■ **Description of the task**:
Go through the listing beneath and show each line containing the string "that".
BEGIN Exercise input
-- ==== Sys2Proof/Laws/Bits.lean ====
section
/-! SUPPORT. Bits and bytes: the wire order of a byte is undone by reading it most significant bit first, fields of requests
are undone by their bytes, pages and blocks are quotients. -/

namespace Sys2Proof.Laws

open Sys2Proof.Machine

@[simp] theorem bitsOfByte_length (x : Byte) : (bitsOfByte x).length = 8 := rfl

theorem byteOf_bits (x : Byte) :
    byteOf (x.getLsbD 7) (x.getLsbD 6) (x.getLsbD 5) (x.getLsbD 4) (x.getLsbD 3) (x.getLsbD 2) (x.getLsbD 1)
      (x.getLsbD 0) = x := by
  revert x; decide

theorem byteOf_getLsbD_zero (b7 b6 b5 b4 b3 b2 b1 b0 : Bool) :
    (byteOf b7 b6 b5 b4 b3 b2 b1 b0).getLsbD 0 = b0 := by
  revert b7 b6 b5 b4 b3 b2 b1 b0; decide

/-- Reading the wire bits of a byte gives the byte. -/
theorem bytesOfBits_bitsOfByte (x : Byte) (rest : List Bool) :
    bytesOfBits (bitsOfByte x ++ rest) = x :: bytesOfBits rest := by
  simp only [bitsOfByte, List.cons_append, List.nil_append, bytesOfBits, byteOf_bits]

@[simp] theorem bitsOfBytes_nil : bitsOfBytes [] = [] := rfl

theorem bitsOfBytes_cons (x : Byte) (xs : List Byte) : bitsOfBytes (x :: xs) = bitsOfByte x ++ bitsOfBytes xs := rfl

theorem bitsOfBytes_append (xs ys : List Byte) : bitsOfBytes (xs ++ ys) = bitsOfBytes xs ++ bitsOfBytes ys := by
  simp [bitsOfBytes]

@[simp] theorem bitsOfBytes_length (xs : List Byte) : (bitsOfBytes xs).length = 8 * xs.length := by
  induction xs with
  | nil => rfl
  | cons x xs ih => simp [bitsOfBytes_cons, ih]; omega

/-- Reading the wire bits of a byte list, with more bits after them, gives the bytes and then the rest. -/
theorem bytesOfBits_append (xs : List Byte) (rest : List Bool) :
    bytesOfBits (bitsOfBytes xs ++ rest) = xs ++ bytesOfBits rest := by
  induction xs with
  | nil => rfl
  | cons x xs ih => rw [bitsOfBytes_cons, List.append_assoc, bytesOfBits_bitsOfByte, ih]; rfl

theorem bytesOfBits_bitsOfBytes (xs : List Byte) : bytesOfBits (bitsOfBytes xs) = xs := by
  have h := bytesOfBits_append xs []
  rwa [List.append_nil, show bytesOfBits [] = [] from rfl, List.append_nil] at h

/-- The byte that eight equal bits make. -/
def levelByte (m : Bool) : Byte := if m then 0xFF else 0x00

theorem bytesOfBits_replicate (m : Bool) (n : Nat) :
    bytesOfBits (List.replicate (8 * n) m) = List.replicate n (levelByte m) := by
  induction n with
  | zero => rfl
  | succ n ih =>
    have h : 8 * (n + 1) = 8 * n + 1 + 1 + 1 + 1 + 1 + 1 + 1 + 1 := by omega
    rw [h]
    simp only [List.replicate_succ, bytesOfBits, ih]
    cases m <;> rfl

/-- The wire bits of n bytes of one level. -/
theorem bitsOfBytes_replicate_levelByte (m : Bool) (n : Nat) :
    bitsOfBytes (List.replicate n (levelByte m)) = List.replicate (8 * n) m := by
  induction n with
  | zero => rfl
  | succ n ih =>
    have hb : bitsOfByte (levelByte m) = List.replicate 8 m := by cases m <;> rfl
    rw [List.replicate_succ, bitsOfBytes_cons, ih, hb, List.replicate_append_replicate]
    congr 1
    omega

theorem addrOfBytes_addrBytes (a : Addr) :
    addrOfBytes (a.extractLsb' 16 8) (a.extractLsb' 8 8) (a.extractLsb' 0 8) = a := by
  apply BitVec.eq_of_getLsbD_eq
  intro i hi
  simp only [addrOfBytes, BitVec.getLsbD_append, BitVec.getLsbD_extractLsb']
  interval_cases i <;> simp

theorem countOfBytes_countBytes (n : Count) :
    countOfBytes (n.extractLsb' 24 8) (n.extractLsb' 16 8) (n.extractLsb' 8 8) (n.extractLsb' 0 8) = n := by
  apply BitVec.eq_of_getLsbD_eq
  intro i hi
  simp only [countOfBytes, BitVec.getLsbD_append, BitVec.getLsbD_extractLsb']
  interval_cases i <;> simp

theorem pageBase_eq (a : Addr) : pageBase a = a.toNat / 256 * 256 := by
  have h : a &&& (0xFFFF00 : Addr) = (a >>> 8) <<< 8 := by
    apply BitVec.eq_of_getLsbD_eq
    intro i hi
    interval_cases i <;> simp
  have ha := a.isLt
  rw [pageBase, h, BitVec.toNat_shiftLeft, BitVec.toNat_ushiftRight, Nat.shiftRight_eq_div_pow, Nat.shiftLeft_eq]
  omega

theorem blockBase_eq (a : Addr) : blockBase a = a.toNat / 65536 * 65536 := by
  have h : a &&& (0xFF0000 : Addr) = (a >>> 16) <<< 16 := by
    apply BitVec.eq_of_getLsbD_eq
    intro i hi
    interval_cases i <;> simp
  have ha := a.isLt
  rw [blockBase, h, BitVec.toNat_shiftLeft, BitVec.toNat_ushiftRight, Nat.shiftRight_eq_div_pow, Nat.shiftLeft_eq]
  omega

theorem programAddr_eq (a : Addr) (i : Nat) :
    programAddr a i = a.toNat / 256 * 256 + (a.toNat % 256 + i) % 256 := by
  have hr : (a.toNat % 256 + i) % 256 < 2 ^ 8 := Nat.mod_lt _ (by decide)
  have h := Nat.shiftLeft_add_eq_or_of_lt hr (a.toNat / 256)
  rw [Nat.shiftLeft_eq] at h
  rw [programAddr, pageBase_eq]
  exact h.symm

theorem programAddr_lt (a : Addr) (i : Nat) : programAddr a i < Config.addressCount := by
  have ha := a.isLt
  rw [programAddr_eq]
  unfold Config.addressCount
  omega

/-- Data that stays inside its page goes to consecutive addresses. -/
theorem programAddr_inside (a : Addr) (i : Nat) (h : a.toNat % 256 + i < 256) : programAddr a i = a.toNat + i := by
  rw [programAddr_eq]
  omega

theorem blockBase_le (a : Addr) : blockBase a + Config.blockSize ≤ Config.addressCount := by
  have ha := a.isLt
  rw [blockBase_eq]
  unfold Config.blockSize Config.addressCount
  omega

theorem readAddr_lt (a : Addr) (i : Nat) : readAddr a i < Config.addressCount := Nat.mod_lt _ (by decide)

/-- A read that does not pass the top of the flash comes from consecutive addresses. -/
theorem readAddr_inside (a : Addr) (i : Nat) (h : a.toNat + i < Config.addressCount) : readAddr a i = a.toNat + i :=
  Nat.mod_eq_of_lt h

/-- The fields of a word of the shape of CSR (10_state.md R36). -/
theorem csr_fields (a b c : BitVec 4) (d : BitVec 1) (e : BitVec 3) :
    let w : BitVec 16 := a ++ b ++ c ++ d ++ e
    w.extractLsb' 0 3 = e ∧ w.extractLsb' 3 1 = d ∧ w.extractLsb' 4 4 = c ∧ w.extractLsb' 8 4 = b ∧
      w.extractLsb' 12 4 = a := by
  refine ⟨?_, ?_, ?_, ?_, ?_⟩ <;> apply BitVec.eq_of_getLsbD_eq <;> intro i hi <;>
    rw [BitVec.getLsbD_extractLsb'] <;> simp only [BitVec.getLsbD_append] <;>
    (have : i = 0 ∨ i = 1 ∨ i = 2 ∨ i = 3 := by omega) <;> (rcases this with rfl | rfl | rfl | rfl) <;> simp_all

end Sys2Proof.Laws
end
END Exercise input
■ **Output**:
/-- The byte that eight equal bits make. -/
/-- Data that stays inside its page goes to consecutive addresses. -/
/-- A read that does not pass the top of the flash comes from consecutive addresses. -/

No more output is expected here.